Мы хотели уже идти, как вдруг раздался голос Лидии Ивановны:
– Куда это, Алексей Афанасьич, полноте, останьтесь, после накуритесь сколько угодно. Барон скоро приедет, ведь вы хозяин дома… кто же его встретит?
В мягком голосе, с которым произнесены были эти слова, звучала, однако, какая-то пискливая и раздражительная нота. Алексей Афанасьич едва заметно поморщился, но вслед за тем тотчас же приятно улыбнулся, взглянув на Лидию Ивановну, и произнес:
– Ну, извольте, матушка, извольте. Быть по-вашему, никуда не уйду отсюда.
И потом, обратясь ко мне, заметил шепотом:
– Делать нечего… будем сидеть у моря и ждать погоды. Начался общий разговор, но он как-то не клеился. Лидия Ивановна и Иван Алексеич слушали рассеянно, беспрестанно посматривая на часы.

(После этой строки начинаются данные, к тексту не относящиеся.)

-- ==== Sys2Proof/Machine/Release.lean ====
section
/-!
DEFINITION. Machine/Release.lean: the release of held engines through ENG_REL (14_cretal_mailboxes, R511 to R513).
-/

namespace Sys2Proof.Machine

open Sys2Proof

/-- The tests of R513 on a start record of 16 cells. -/
def startOk (l : List MCell) : Bool :=
  (l.take 6).all (fun c => kindOfTag c.tag == some Kind.cap) && (l.drop 8).all (fun c => c.bits == 0) &&
  decide (bits (half l 6 0) 1 0 ≤ 1) && decide (bits (half l 7 0) 1 0 ≤ 2) &&
  decide (4096 ≤ bits (half l 7 1) 16 0 ∧ bits (half l 7 1) 16 0 ≤ 65536)

/-- Chuck 7 as a release leaves it: c1 the drop capability, the other general registers POISON zero, TSTAT as R124, PCC the kernel's. -/
def startChuck (pcc drop : Cell) : Chuck :=
  { Chuck.empty with
    regs := (1, drop) :: (List.range 30).map (fun i => (i + 2, { bits := 0, kind := .poison }))
    pcc := pcc, sys := [(0, 0x20300)] }

/-- The engine that a start record of 16 cells starts at level K (R513). -/
def Engine.start (x : Engine) (l : List MCell) : Engine :=
  let cap := fun (i : Nat) => ({ bits := (l.getD i MCell.poison).bits, kind := .cap } : Cell)
  { x with held := false, level := .k, cur := 7, running := false, trap := false, chucks := Map.put (startChuck (cap 0) (cap 5)) x.chucks 7
           csys := Map.put (cap 4) (Map.put (cap 3) (Map.put (cap 2) (Map.put (cap 1) x.csys 0x104) 0x105) 0x180) 0x181
           sys := Map.put (half l 7 1 &&& 0x1FFFF) (Map.put (half l 7 0 &&& 0x1F) (Map.put (half l 6 1 &&& 0xFFFFFFFF000)
             (Map.put (half l 6 0 &&& 3) x.sys 0x106) 0x109) 0x10A) 0x10C
           commits := 0, sig := 0xFFFFFFFF }

/-- The address of an engine's start record: 256 bytes below its descriptor table as SCHED_DTBn was last written (R513). -/
def State.startRecord (s : State) (e : Nat) : Nat := (s.fld (tileBlk (tileOf e)) (0x180 + 4 * (e % 32)) 29 0 * 2 ^ 14 + 2 ^ 44 - 256) % 2 ^ 44

/-- The release of one engine (R513), and whether it fails: PAIRED and SCHED_DTBn as last written come into force, and the arbiter accounts
for a tile that is now paired (R528, R536). -/
def State.release (s : State) (e : Nat) : Bool × State :=
  let b := tileBlk (tileOf e)
  let n := e % 32
  if !(s.engine e).held then (false, s)
  else
    let r := s.read256 (s.startRecord e) e
    match r.1 with
    | none => (true, r.2)
    | some l =>
      if startOk l then
        let t := (r.2.updEngine e (fun x => x.start l)).boundary b (0x180 + 4 * n)
        let o := 0x100 + 4 * n
        let t := { t with eff := Map.put (setBits (t.effReg b o) 1 1 (t.fld b o 1 1)) t.eff (regKey b o) }
        (false, ((t.setFld b 0x308 n n 1).touchTile (tileOf e)).arbitrate)
      else (true, r.2)

/-- A write to ENG_REL (R513): releases that fail set CFGERR once. -/
def State.writeEngRel (s : State) (m : Master) (t : Nat) (data : Word) : State :=
  if !isMgmt m then s.cfgerr (tileBlk t) 0x308
  else
    let r := (List.range 32).foldl (fun (u : Bool × State) n =>
      if bit data n && u.2.fld (tileBlk t) 0x308 n n == 0 then
        let v := u.2.release (32 * t + n)
        (u.1 || v.1, v.2)
      else u) (false, s)
    if r.1 then r.2.cfgerr (tileBlk t) 0x308 else r.2

/-- ENG_REL (R513). -/
def execEngRel (m : Master) (t : BitVec 5) (data : Word) (s : State) : Host.Outcome State Fault Refusal := .next (s.admits m (tileBlk t.toNat) 0x308 (fun u => u.writeEngRel m t.toNat data))

end Sys2Proof.Machine
end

Лидия Ивановна несколько даже вздрагивала при звонке, и когда в комнату входил обыкновенный четверговый гость, она с равнодушием кивала ему головой, протягивала руку и говорила: «А-а-а! Это вы? Здравствуйте».
Стеснение и неловкость сообщились от хозяев к гостям, которым к тому же хотелось ужасно курнуть, и в душах многих из них, постоянно воспевавших Лидии Ивановне гимны и мадригалы, зашевелились в эту минуту на ее счет ядовитые эпиграммы, а самолюбие еще подстрекало к этим эпиграммам, нашептывая: «Да чем же вы хуже г. Щелкалова? Отчего же для г. Щелкалова вы должны себя подвергать стеснениям и лишениям? Вам-то что за дело до него?.. Пусть Лидия Ивановна, если угодно, ходит перед ним хоть на четвереньках, да не стесняет для него вас…», и тому подобное.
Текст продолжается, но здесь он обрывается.